By contrast, the NPI’s radical resolution was defeated by almost two-thirds of delegates. Labour support included delegations from CAW, the Canadian Union of Postal Workers, the Canadian Union of Public Employees and the Public Service Alliance of Canada.
NDProgress formally dissolved itself after the convention and McDonough resigned as party leader only a few months later. A leadership race was underway and within a few weeks of McDonough’s retirement, Robinson and Davies had endorsed the candidacy of Jack Layton. The NPI’s grand post-convention plans of ongoing organization sputtered and died. Layton spoke at the NPI’s final event in early 2004.
Conclusion
McDonough began and ended her time as federal NDP leader presiding over the defeat of a left challenge. McDonough’s record with the Third Way was not one of resistance or subversion, but of alliance and collaboration with the steady rightward march of the party. Rather than mend ties with organized labour, she made an open turn to the business class. When both right and left sought to dissolve the party, concessions were made to the right.

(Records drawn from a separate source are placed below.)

/-- `OP`, `SEL`, `RSV` and `DATA` of a word as numbers (30_encoding.md R111). -/
def opOf (w : CommandWord) : Nat := w.toNat / 2 ^ 56
def selOf (w : CommandWord) : Nat := w.toNat / 2 ^ 48 % 256
def rsvOf (w : CommandWord) : Nat := w.toNat / 2 ^ 32 % 65536
def dataOf (w : CommandWord) : Nat := w.toNat % 4294967296

/-- The word decodes as Illegal. -/
def isIllegal (w : CommandWord) : Prop := ∃ why, decode w = .illegal why

/-- The encodings of 10_state.md R23, R53, R54, R55, R56. -/
def coreCode : CoreState → Nat
  | .uninit => 0
  | .run => 1
  | .failed => 2
def modeCode : RadioMode → Nat
  | .idle => 0
  | .rx => 1
  | .tx => 2
def txCode : TxState → Nat
  | .idle => 0
  | .waitMode => 1
  | .send => 2
  | .drain => 3
def rxCode : RxPhase → Nat
  | .start => 0
  | .waitMode => 1
  | .active => 2
  | .cycleIdle => 3
def syncCode : SyncState → Nat
  | .searching => 0
  | .firstByteMatched => 1
  | .locked => 2

/-- STATUS as the sum of its fields (10_state.md R40). -/
def statusNumber (s : State) : Nat :=
  coreCode s.coreState + 4 * modeCode s.arb.cur + 16 * modeCode s.arb.req + 64 * s.arb.pending.toNat
    + 256 * txCode s.tx.state + 1024 * rxCode s.rx.phase + 4096 * syncCode s.rx.sync

/-- What every assigned address reads as (10_state.md R30 to R46). -/
def csrTable (s : State) : List (CsrAddr × Word) :=
  [(0x00, s.cfg.frameSize &&& 0x00FFFFFF), (0x01, s.cfg.sync &&& 0x0000FFFF), (0x02, s.cfg.flushTo),
   (0x03, s.cfg.linkTo), (0x04, s.cfg.hwWaitTo), (0x05, s.cfg.capTx &&& 0x00FFFFFF),
   (0x06, s.cfg.capRx &&& 0x00FFFFFF), (0x07, s.cfg.ctrl &&& 0x0000FF0F),
   (0x10, BitVec.ofNat 32 (statusNumber s)), (0x11, BitVec.ofNat 32 s.txb.pending.toNat),
   (0x12, BitVec.ofNat 32 s.rxb.pending.toNat), (0x13, BitVec.ofNat 32 s.tx.pos.toNat),
   (0x14, BitVec.ofNat 32 s.rx.remaining.toNat), (0x15, BitVec.ofNat 32 s.err.toNat),
   (0x18, s.counters.framesTx), (0x19, s.counters.framesRx), (0x1A, s.counters.ovrTx), (0x1B, s.counters.ovrRx),
   (0x1C, s.counters.linkTo), (0x1D, s.counters.syncLoss), (0x1E, s.counters.hwTo)]

/-- The writable bits of the configuration registers (45_host_commands.md R321). -/
def maskTable : List (CsrAddr × Word) :=
  [(0x00, 0x00FFFFFF), (0x01, 0x0000FFFF), (0x02, 0xFFFFFFFF), (0x03, 0xFFFFFFFF), (0x04, 0xFFFFFFFF),
   (0x05, 0x00FFFFFF), (0x06, 0x00FFFFFF), (0x07, 0x0000FF0F)]

/-- A CSR access that fails: nothing changes but `ERR.CSR_ERR <- 1`, and the answer is `{ERR, 0}`. -/
def csrFails (i : Instr) (s : State) : Prop := exec i s = .next (answered .err 0 { s with err := s.err ||| 0x200 })

/-- The invariants of a StreamBuffer with room for its capacity (10_state.md R50). -/
structure BufferReady (b : Buf) (s : State) : Prop where
  canonical : Memory.wf (s.buf b).data = true
  slide : (s.buf b).writePos = (s.buf b).pending
  fits : (s.buf b).pending ≤ s.capacity b
  room : 1 ≤ (s.capacity b).toNat
  depth : s.capacity b ≤ s.depthMax b

/-- The data of a frame, padded to the payload size (42_txframer.md R192). -/
def padded (c : ConfigRegs) (d : List Byte) : List Byte := d ++ List.replicate (c.n.toNat - d.length) c.pad

/-- The arbiter once mode `m` was requested at `now` and polled once, with the answer `ready`, from the confirmed mode
`cur` (44_mode_scheduler.md R270, R271). -/
def requested (m cur : RadioMode) (now : Word) (ready : Bool) : ModeArbiter :=
  if ready then ⟨m, m, false, now⟩ else ⟨cur, m, true, now⟩

/-- The link timer has not expired (43_rxdeframer.md R240). -/
def linkAlive (now : Word) (s : State) : Prop := s.cfg.linkTo = 0 ∨ now - s.rx.tLink < s.cfg.linkTo

/-- A bounded hardware wait begun at `start` has expired (60_exceptions.md R371). -/
abbrev waitExpired (now start : Word) (s : State) : Prop := s.cfg.hwWaitTo ≠ 0 ∧ s.cfg.hwWaitTo ≤ now - start

/-- A running transmitter, or a running receiver, in a state of the invariant. -/
def transmitting (s : State) : Prop := Inv s ∧ s.coreState = .run ∧ s.cfg.role = .tx
def receiving (s : State) : Prop := Inv s ∧ s.coreState = .run ∧ s.cfg.role = .rx

/-! What a source drain and a sink delivery leave (phase (a), 44_mode_scheduler.md R280). -/

/-- What TXB keeps of the bytes it held and the bytes `taken` after them (40_streambuffer.md R149). -/
def queued (taken : List Byte) (s : State) : List Byte :=
  keptBytes s.cfg.policy s.cfg.capTxBytes.toNat (s.txb.held ++ taken)

/-- `taken` can be the bytes a source drain takes, and `tail` the events after them: the source offers no more; the
STEP's budget of CAP_TX takes is spent; or, under REJECT, TXB is full and the overrun is signalled, whether or not the
budget is spent too (40_streambuffer.md R147). -/
abbrev drainEnds (taken : List Byte) (tail : List Event) (s : State) : Prop :=
  taken.length ≤ s.cfg.capTxBytes.toNat ∧
  (s.cfg.policy = .reject → (s.txb.held ++ taken).length ≤ s.cfg.capTxBytes.toNat) ∧
  (tail = [.srcValid false] ∨
    (tail = [.srcValid true] ∧ s.cfg.policy ≠ .reject ∧ taken.length = s.cfg.capTxBytes.toNat) ∨
    (tail = [.srcValid true, .srcOverrun] ∧ s.cfg.policy = .reject ∧
      (s.txb.held ++ taken).length = s.cfg.capTxBytes.toNat))

/-- How often such a drain raises TX_OVERRUN: once a byte too many, or once under REJECT. -/
def drainOverruns (taken : List Byte) (tail : List Event) (s : State) : Nat :=
  ((s.txb.held ++ taken).length - s.cfg.capTxBytes.toNat) + (if tail = [.srcValid true, .srcOverrun] then 1 else 0)

/-- `t_fill` after such a drain at `now`. -/
def fillTime (now : Word) (taken : List Byte) (s : State) : Word :=
  if s.txb.held = [] ∧ taken ≠ [] then now else s.tx.tFill

/-- `d` is `s` after such a drain, its events and answers apart. -/
structure Filled (now : Word) (taken : List Byte) (tail : List Event) (s d : State) : Prop where
  frame : d = { s with
    txb := d.txb
    tx := { s.tx with tFill := fillTime now taken s }
    err := if drainOverruns taken tail s = 0 then s.err else s.err ||| 0x004
    counters := { s.counters with ovrTx := s.counters.ovrTx + BitVec.ofNat 32 (drainOverruns taken tail s) } }
  held : d.txb.held = queued taken s
  slide : d.txb.writePos = d.txb.pending
  same : taken = [] → d.txb = s.txb

/-- `d` is `s` after RXB was delivered to a sink ready `k` times and the payload bytes `pays` went through it, events and
answers apart (40_streambuffer.md R148, 43_rxdeframer.md R236). -/
structure Served (k : Nat) (pays : List (Byte × Nat)) (s d : State) : Prop where
  frame : d = { s with
    rxb := d.rxb
    err := if (readPayload s.cfg (s.rxb.held.drop k) pays).overruns = 0 then s.err else s.err ||| 0x008
    counters := { s.counters with
      ovrRx := s.counters.ovrRx + BitVec.ofNat 32 (readPayload s.cfg (s.rxb.held.drop k) pays).overruns } }
  held : d.rxb.held = (readPayload s.cfg (s.rxb.held.drop k) pays).held
  slide : d.rxb.writePos = d.rxb.pending
  same : s.rxb.held.take k = [] → pays = [] → d.rxb = s.rxb

/-- The events of such a STEP up to there, `fed` the bytes fed to the SyncDetector between. -/
def servedEvents (now : Word) (k : Nat) (fed : List Byte) (pays : List (Byte × Nat)) (s : State) : List Event :=
  .timeNow now :: sinkTakes s.rxb.held k ++ fed.flatMap readEvents
    ++ (readPayload s.cfg (s.rxb.held.drop k) pays).events

/-- What `c` further commits leave in TXB and in the payload of FRAME, `queue` what TXB held before them: the bytes of the
`c`-th frame, and beyond N nothing changed (42_txframer.md R192, R194). -/
def sentFrames (c : Nat) (queue : List Byte) (s : State) (r : StreamBuffer) (payload : Memory) : Prop :=
  r.held = queue.drop (c * s.cfg.n.toNat) ∧ r.writePos = r.pending ∧
  payload.prefixBytes s.cfg.n.toNat =
    ((s.tx.payload.prefixBytes s.cfg.n.toNat ++ queue).drop (c * s.cfg.n.toNat)).take s.cfg.n.toNat ∧
  ∀ i, s.cfg.n.toNat ≤ i → payload.read i = s.tx.payload.read i

/-- The poll of a pending request: its events, and what it leaves of `d`, whether it is confirmed, re-issued with
MODE_TIMEOUT, or still waited for (44_mode_scheduler.md R271, R272). -/
def pollEvents (now : Word) (ready : Bool) (s : State) : List Event :=
  .radioModeReady ready :: if ready = false ∧ waitExpired now s.arb.tReq s then [.radioSetMode s.arb.req] else []
def polled (now : Word) (ready : Bool) (d : State) : State :=
  if ready = true then { d with arb := { d.arb with cur := d.arb.req, pending := false } }
  else if waitExpired now d.arb.tReq d then { d with
    arb := { d.arb with tReq := now }
    err := d.err ||| 0x020
    counters := { d.counters with hwTo := d.counters.hwTo + 1 } }
  else d

/-- The bytes fed to the SyncDetector end a spurious match (41_syncdetector.md R170). -/
abbrev spurious (fed : List Byte) (s : State) : Prop :=
  s.rx.sync = .firstByteMatched ∧ fed ≠ [] ∧ fed ≠ [s.cfg.sync1]

/-- SYNC_LOSS raised (60_exceptions.md R360). -/
def syncLost (d : State) : State :=
  { d with err := d.err ||| 0x080, counters := { d.counters with syncLoss := d.counters.syncLoss + 1 } }

/-- The link timeout, the request for Idle apart (43_rxdeframer.md R240). -/
def linkLost (now : Word) (d : State) : State :=
  { d with
    rx := { d.rx with sync := .searching, remaining := 0, tLink := now }
    err := d.err ||| 0x010
    counters := { d.counters with linkTo := d.counters.linkTo + 1 } }

/-- `evs` are the events from `s` to `t`. -/
def performs (s : State) (evs : List Event) (t : State) : Prop := t.env.trace = s.env.trace ++ evs

end Sys2Proof.Claims

section

open Sys2Proof Sys2Proof.Machine Sys2Proof.Claims

/-! ### Encoding -/

/-- R114 with the encoder: every command is well formed, and decoding its word gives it back. -/
def Obligations.DecodeEncodeRoundTrip : Prop :=
  ∀ i : Instr, i.wellFormed = true ∧ decode (encode i) = .command i

/-- R113: a command has one word only. -/
def Obligations.DecodedWordIsEncoding : Prop :=
  ∀ (w : CommandWord) (i : Instr), decode w = .command i → encode i = w

/-- R115: the illegal words, field by field; CSR words with an unassigned address are not among them, and fail as CSR
errors. -/
def Obligations.IllegalWordsExactly : Prop :=
  (∀ w : CommandWord, isIllegal w ↔
    6 ≤ opOf w ∨ rsvOf w ≠ 0 ∨
    ((opOf w = 0 ∨ opOf w = 1 ∨ opOf w = 2 ∨ opOf w = 5) ∧ (selOf w ≠ 0 ∨ dataOf w ≠ 0)) ∨
    (opOf w = 3 ∧ dataOf w ≠ 0)) ∧
  ∀ (a : CsrAddr) (v : Word) (s : State), unassigned a = true →
    decode (0x03#8 ++ a ++ 0#16 ++ 0#32) = .command (.csrRead a) ∧ csrFails (.csrRead a) s ∧
    decode (0x04#8 ++ a ++ 0#16 ++ v) = .command (.csrWrite a v) ∧ csrFails (.csrWrite a v) s

/-- R119: the worked encodings. -/
def Obligations.WorkedEncodings : Prop :=
  (assembleLine "nop" = some [0x0000000000000000] ∧ decode 0x0000000000000000 = .command .nop) ∧
  (assembleLine "begin" = some [0x0100000000000000] ∧ decode 0x0100000000000000 = .command .begin) ∧
  (assembleLine "step" = some [0x0200000000000000] ∧ decode 0x0200000000000000 = .command .step) ∧
  (assembleLine "csrr STATUS" = some [0x0310000000000000] ∧ decode 0x0310000000000000 = .command (.csrRead 0x10)) ∧
  (assembleLine "csrr ERR" = some [0x0315000000000000] ∧ decode 0x0315000000000000 = .command (.csrRead 0x15)) ∧
  (assembleLine "csrw CFG_FRAME_SIZE, 4" = some [0x0400000000000004] ∧
    decode 0x0400000000000004 = .command (.csrWrite 0x00 4)) ∧
  (assembleLine "csrw CFG_SYNC, 0x6937" = some [0x0401000000006937] ∧
    assembleLine "setsync 0x37, 0x69" = some [0x0401000000006937] ∧
    decode 0x0401000000006937 = .command (.csrWrite 0x01 0x6937)) ∧
  (assembleLine "csrw CFG_FLUSH_TO, 50" = some [0x0402000000000032] ∧
    decode 0x0402000000000032 = .command (.csrWrite 0x02 50)) ∧
  (assembleLine "csrw CFG_CAP_TX, 12" = some [0x040500000000000C] ∧
    decode 0x040500000000000C = .command (.csrWrite 0x05 12)) ∧
  (assembleLine "csrw CFG_CTRL, 1" = some [0x0407000000000001] ∧
    decode 0x0407000000000001 = .command (.csrWrite 0x07 1)) ∧
  (assembleLine "clrerr 0x3FC" = some [0x04150000000003FC] ∧
    decode 0x04150000000003FC = .command (.csrWrite 0x15 0x3FC)) ∧
  (assembleLine "rxcancel" = some [0x0500000000000000] ∧ decode 0x0500000000000000 = .command .rxCancel) ∧
  isIllegal 0x0600000000000000 ∧ isIllegal 0x0200000000000001 ∧ isIllegal 0x0400000100000000

/-- R113: the operation codes, and a word is a command exactly when it matches the command's row of the table; the codes
0x06 to 0xFF are no command's. -/
def Obligations.OpcodeMatchMask : Prop :=
  ∀ w : CommandWord,
    (decode w = .command .nop ↔ w &&& 0xFFFFFFFFFFFFFFFF = 0x0000000000000000) ∧
    (decode w = .command .begin ↔ w &&& 0xFFFFFFFFFFFFFFFF = 0x0100000000000000) ∧
    (decode w = .command .step ↔ w &&& 0xFFFFFFFFFFFFFFFF = 0x0200000000000000) ∧
    (decode w = .command (.csrRead (w.extractLsb' 48 8)) ↔ w &&& 0xFF00FFFFFFFFFFFF = 0x0300000000000000) ∧
    (decode w = .command (.csrWrite (w.extractLsb' 48 8) (w.extractLsb' 0 32)) ↔
      w &&& 0xFF00FFFF00000000 = 0x0400000000000000) ∧
    (decode w = .command .rxCancel ↔ w &&& 0xFFFFFFFFFFFFFFFF = 0x0500000000000000) ∧
    (6 ≤ opOf w → isIllegal w)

After a decade of disaster, the NDP remained in the firm control of a party establishment which had made peace with permanent austerity and the Third Way. All that was needed was a new leader to declare it morning again in the party.
Doug Nesbitt is the editor and co-founder of the labour news and analysis website Rankandfile.ca. He is currently writing a book for Fernwood Publishing on organized labour, Mike Harris and the Common Sense Revolution in Ontario. Doug lives in Kingston.